MATERIALS PROVIDED:
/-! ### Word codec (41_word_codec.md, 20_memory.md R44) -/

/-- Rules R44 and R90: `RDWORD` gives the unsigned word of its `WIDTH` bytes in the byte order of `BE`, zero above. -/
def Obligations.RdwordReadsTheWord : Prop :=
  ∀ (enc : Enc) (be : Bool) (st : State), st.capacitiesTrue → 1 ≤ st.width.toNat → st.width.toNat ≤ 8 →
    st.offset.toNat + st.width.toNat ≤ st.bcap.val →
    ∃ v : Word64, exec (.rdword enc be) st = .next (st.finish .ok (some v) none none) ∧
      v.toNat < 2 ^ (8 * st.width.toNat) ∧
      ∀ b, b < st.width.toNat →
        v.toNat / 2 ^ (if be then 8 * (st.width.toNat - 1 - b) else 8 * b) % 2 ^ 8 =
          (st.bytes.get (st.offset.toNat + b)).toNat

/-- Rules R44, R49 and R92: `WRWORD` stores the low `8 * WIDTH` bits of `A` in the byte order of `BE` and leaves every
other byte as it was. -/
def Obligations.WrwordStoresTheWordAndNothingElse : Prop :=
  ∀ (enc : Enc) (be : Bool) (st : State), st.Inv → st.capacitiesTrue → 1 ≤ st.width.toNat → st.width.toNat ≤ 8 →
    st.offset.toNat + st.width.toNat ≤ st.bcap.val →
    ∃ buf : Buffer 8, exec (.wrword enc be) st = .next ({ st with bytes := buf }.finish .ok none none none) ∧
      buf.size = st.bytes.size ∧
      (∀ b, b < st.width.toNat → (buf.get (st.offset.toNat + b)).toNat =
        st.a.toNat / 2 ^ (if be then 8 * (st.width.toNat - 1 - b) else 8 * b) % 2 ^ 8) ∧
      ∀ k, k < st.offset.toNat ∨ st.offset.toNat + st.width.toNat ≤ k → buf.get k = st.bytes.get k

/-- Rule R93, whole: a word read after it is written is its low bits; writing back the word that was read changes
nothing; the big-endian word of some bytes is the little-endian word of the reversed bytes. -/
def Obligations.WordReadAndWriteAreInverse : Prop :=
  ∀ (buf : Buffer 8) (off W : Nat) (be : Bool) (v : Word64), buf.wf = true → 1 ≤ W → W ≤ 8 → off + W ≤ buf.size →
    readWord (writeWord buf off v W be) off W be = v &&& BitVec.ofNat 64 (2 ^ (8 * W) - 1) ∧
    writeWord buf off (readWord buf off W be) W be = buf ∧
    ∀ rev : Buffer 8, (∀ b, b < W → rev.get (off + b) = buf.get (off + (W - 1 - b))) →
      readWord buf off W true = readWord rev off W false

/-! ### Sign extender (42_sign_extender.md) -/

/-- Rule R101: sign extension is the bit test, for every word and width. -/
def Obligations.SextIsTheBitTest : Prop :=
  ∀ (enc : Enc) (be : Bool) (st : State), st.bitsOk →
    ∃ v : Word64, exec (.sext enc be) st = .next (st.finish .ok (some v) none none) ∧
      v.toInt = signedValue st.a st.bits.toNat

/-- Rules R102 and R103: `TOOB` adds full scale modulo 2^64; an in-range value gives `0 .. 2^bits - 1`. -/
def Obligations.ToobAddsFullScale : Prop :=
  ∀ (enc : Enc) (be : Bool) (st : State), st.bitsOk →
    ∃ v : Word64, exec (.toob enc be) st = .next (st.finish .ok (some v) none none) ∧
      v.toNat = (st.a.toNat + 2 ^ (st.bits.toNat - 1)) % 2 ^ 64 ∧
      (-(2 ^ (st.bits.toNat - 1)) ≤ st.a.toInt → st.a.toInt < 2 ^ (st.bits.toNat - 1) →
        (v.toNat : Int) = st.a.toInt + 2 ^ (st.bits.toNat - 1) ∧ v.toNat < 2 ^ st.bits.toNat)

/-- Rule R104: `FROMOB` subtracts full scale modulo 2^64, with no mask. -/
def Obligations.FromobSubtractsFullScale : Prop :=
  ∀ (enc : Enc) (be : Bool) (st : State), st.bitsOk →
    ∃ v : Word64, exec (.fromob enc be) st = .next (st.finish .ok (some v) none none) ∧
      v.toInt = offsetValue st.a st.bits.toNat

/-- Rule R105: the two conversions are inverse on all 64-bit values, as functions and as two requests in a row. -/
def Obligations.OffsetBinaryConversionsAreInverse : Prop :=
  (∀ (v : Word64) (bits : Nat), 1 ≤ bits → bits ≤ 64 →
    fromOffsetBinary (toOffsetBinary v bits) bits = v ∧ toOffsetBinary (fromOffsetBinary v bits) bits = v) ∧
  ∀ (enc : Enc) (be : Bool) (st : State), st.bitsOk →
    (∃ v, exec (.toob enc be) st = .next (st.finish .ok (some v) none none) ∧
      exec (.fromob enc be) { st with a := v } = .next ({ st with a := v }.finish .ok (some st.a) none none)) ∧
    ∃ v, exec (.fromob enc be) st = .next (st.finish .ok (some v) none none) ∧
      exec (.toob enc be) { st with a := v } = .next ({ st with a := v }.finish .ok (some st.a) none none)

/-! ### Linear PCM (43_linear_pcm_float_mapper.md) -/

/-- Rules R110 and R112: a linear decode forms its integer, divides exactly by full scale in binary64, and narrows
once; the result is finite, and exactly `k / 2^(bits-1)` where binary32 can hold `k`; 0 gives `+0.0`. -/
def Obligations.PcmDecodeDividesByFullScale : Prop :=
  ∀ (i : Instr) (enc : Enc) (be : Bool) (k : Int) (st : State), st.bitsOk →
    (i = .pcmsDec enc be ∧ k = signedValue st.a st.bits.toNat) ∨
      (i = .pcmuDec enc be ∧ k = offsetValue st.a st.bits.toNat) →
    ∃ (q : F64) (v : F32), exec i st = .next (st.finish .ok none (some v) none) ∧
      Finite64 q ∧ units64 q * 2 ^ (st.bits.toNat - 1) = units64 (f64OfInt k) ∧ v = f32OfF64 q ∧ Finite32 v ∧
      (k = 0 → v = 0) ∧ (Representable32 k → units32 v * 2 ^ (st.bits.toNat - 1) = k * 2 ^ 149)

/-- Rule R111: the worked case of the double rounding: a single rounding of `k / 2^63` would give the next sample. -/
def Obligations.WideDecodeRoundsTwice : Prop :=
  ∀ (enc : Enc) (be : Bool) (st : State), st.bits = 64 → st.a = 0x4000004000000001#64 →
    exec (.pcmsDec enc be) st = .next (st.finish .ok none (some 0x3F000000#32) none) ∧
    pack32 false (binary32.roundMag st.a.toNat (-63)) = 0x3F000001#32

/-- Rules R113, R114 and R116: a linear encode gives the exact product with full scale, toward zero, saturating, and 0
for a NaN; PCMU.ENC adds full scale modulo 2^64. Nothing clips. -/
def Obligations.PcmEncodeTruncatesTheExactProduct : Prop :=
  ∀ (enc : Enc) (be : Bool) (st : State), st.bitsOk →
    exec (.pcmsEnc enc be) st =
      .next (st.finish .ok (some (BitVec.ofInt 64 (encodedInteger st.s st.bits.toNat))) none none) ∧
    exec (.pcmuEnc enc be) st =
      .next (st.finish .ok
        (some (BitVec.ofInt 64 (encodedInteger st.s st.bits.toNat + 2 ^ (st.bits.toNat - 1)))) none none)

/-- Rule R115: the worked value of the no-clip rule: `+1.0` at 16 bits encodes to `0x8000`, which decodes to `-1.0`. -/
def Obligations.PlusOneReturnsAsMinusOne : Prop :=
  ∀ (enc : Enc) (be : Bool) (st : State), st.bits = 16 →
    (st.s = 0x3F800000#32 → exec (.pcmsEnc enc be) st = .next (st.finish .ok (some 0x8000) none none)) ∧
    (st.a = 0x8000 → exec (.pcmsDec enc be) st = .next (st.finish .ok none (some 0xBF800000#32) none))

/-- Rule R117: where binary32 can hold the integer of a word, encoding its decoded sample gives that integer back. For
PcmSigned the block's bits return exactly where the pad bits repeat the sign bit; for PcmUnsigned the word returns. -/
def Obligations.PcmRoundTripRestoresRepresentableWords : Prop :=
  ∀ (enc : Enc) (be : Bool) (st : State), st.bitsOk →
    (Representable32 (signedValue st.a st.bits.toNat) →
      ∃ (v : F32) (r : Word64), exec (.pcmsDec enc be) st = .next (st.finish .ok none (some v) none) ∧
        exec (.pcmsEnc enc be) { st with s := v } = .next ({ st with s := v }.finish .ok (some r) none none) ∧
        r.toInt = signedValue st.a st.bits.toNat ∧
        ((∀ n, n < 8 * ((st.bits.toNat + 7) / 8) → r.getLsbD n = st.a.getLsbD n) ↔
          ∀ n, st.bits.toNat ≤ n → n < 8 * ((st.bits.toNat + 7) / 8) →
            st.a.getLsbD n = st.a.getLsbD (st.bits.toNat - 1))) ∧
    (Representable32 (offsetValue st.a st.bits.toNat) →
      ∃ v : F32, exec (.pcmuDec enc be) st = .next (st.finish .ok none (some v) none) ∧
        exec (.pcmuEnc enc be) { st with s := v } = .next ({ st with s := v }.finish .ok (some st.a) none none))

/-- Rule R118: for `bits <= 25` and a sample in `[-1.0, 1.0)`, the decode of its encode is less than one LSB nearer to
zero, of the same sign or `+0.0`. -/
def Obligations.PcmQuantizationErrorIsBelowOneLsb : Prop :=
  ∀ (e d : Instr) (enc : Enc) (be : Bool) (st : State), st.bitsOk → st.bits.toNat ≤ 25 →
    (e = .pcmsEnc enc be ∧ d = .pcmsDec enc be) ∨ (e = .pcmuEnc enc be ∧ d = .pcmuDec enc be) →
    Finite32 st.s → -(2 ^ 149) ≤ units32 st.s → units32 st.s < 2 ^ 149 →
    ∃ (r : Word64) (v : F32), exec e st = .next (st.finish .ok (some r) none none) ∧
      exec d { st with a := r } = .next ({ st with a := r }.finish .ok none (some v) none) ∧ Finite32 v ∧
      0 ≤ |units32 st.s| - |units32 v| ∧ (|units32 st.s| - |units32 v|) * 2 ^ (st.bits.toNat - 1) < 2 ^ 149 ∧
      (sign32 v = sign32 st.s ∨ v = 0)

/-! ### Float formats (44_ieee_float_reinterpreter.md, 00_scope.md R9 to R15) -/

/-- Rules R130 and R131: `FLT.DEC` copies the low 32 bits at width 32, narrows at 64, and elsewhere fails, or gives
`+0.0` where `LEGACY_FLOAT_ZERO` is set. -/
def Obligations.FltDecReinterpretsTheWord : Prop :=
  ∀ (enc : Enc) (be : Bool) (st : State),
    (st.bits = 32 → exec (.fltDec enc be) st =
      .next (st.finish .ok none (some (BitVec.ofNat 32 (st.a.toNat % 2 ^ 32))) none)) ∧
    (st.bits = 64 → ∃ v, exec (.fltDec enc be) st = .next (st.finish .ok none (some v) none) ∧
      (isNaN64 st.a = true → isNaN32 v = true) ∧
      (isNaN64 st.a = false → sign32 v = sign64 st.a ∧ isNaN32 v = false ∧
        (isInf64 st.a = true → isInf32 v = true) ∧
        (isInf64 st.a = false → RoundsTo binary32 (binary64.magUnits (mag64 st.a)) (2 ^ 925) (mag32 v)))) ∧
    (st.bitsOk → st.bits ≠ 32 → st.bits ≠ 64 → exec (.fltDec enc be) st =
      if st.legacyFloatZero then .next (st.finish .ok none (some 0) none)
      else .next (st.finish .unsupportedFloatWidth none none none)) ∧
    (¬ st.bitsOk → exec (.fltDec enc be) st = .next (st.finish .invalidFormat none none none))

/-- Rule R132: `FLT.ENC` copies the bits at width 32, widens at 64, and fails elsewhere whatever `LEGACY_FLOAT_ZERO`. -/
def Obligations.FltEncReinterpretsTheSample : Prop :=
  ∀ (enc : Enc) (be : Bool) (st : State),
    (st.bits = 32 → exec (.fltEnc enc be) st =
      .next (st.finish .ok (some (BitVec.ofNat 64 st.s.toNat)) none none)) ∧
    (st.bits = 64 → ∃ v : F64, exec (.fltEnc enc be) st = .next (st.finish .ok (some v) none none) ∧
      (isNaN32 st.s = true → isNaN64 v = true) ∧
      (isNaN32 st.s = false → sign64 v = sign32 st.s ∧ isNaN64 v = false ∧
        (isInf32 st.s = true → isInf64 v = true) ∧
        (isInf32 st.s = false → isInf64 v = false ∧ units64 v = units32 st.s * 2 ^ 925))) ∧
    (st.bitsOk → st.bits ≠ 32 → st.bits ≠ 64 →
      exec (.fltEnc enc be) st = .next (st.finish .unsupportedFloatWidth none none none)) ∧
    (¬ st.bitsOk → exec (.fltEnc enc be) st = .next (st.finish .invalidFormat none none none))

EXERCISE GOAL: Using the listing above, return word for word each line from the one that has "r.toInt = signedValue" through the one that has "R9 to R15) -/", and no line outside that range.

RESPONSE BELOW:
        r.toInt = signedValue st.a st.bits.toNat ∧
        ((∀ n, n < 8 * ((st.bits.toNat + 7) / 8) → r.getLsbD n = st.a.getLsbD n) ↔
          ∀ n, st.bits.toNat ≤ n → n < 8 * ((st.bits.toNat + 7) / 8) →
            st.a.getLsbD n = st.a.getLsbD (st.bits.toNat - 1))) ∧
    (Representable32 (offsetValue st.a st.bits.toNat) →
      ∃ v : F32, exec (.pcmuDec enc be) st = .next (st.finish .ok none (some v) none) ∧
        exec (.pcmuEnc enc be) { st with s := v } = .next ({ st with s := v }.finish .ok (some st.a) none none))

/-- Rule R118: for `bits <= 25` and a sample in `[-1.0, 1.0)`, the decode of its encode is less than one LSB nearer to
zero, of the same sign or `+0.0`. -/
def Obligations.PcmQuantizationErrorIsBelowOneLsb : Prop :=
  ∀ (e d : Instr) (enc : Enc) (be : Bool) (st : State), st.bitsOk → st.bits.toNat ≤ 25 →
    (e = .pcmsEnc enc be ∧ d = .pcmsDec enc be) ∨ (e = .pcmuEnc enc be ∧ d = .pcmuDec enc be) →
    Finite32 st.s → -(2 ^ 149) ≤ units32 st.s → units32 st.s < 2 ^ 149 →
    ∃ (r : Word64) (v : F32), exec e st = .next (st.finish .ok (some r) none none) ∧
      exec d { st with a := r } = .next ({ st with a := r }.finish .ok none (some v) none) ∧ Finite32 v ∧
      0 ≤ |units32 st.s| - |units32 v| ∧ (|units32 st.s| - |units32 v|) * 2 ^ (st.bits.toNat - 1) < 2 ^ 149 ∧
      (sign32 v = sign32 st.s ∨ v = 0)

/-! ### Float formats (44_ieee_float_reinterpreter.md, 00_scope.md R9 to R15) -/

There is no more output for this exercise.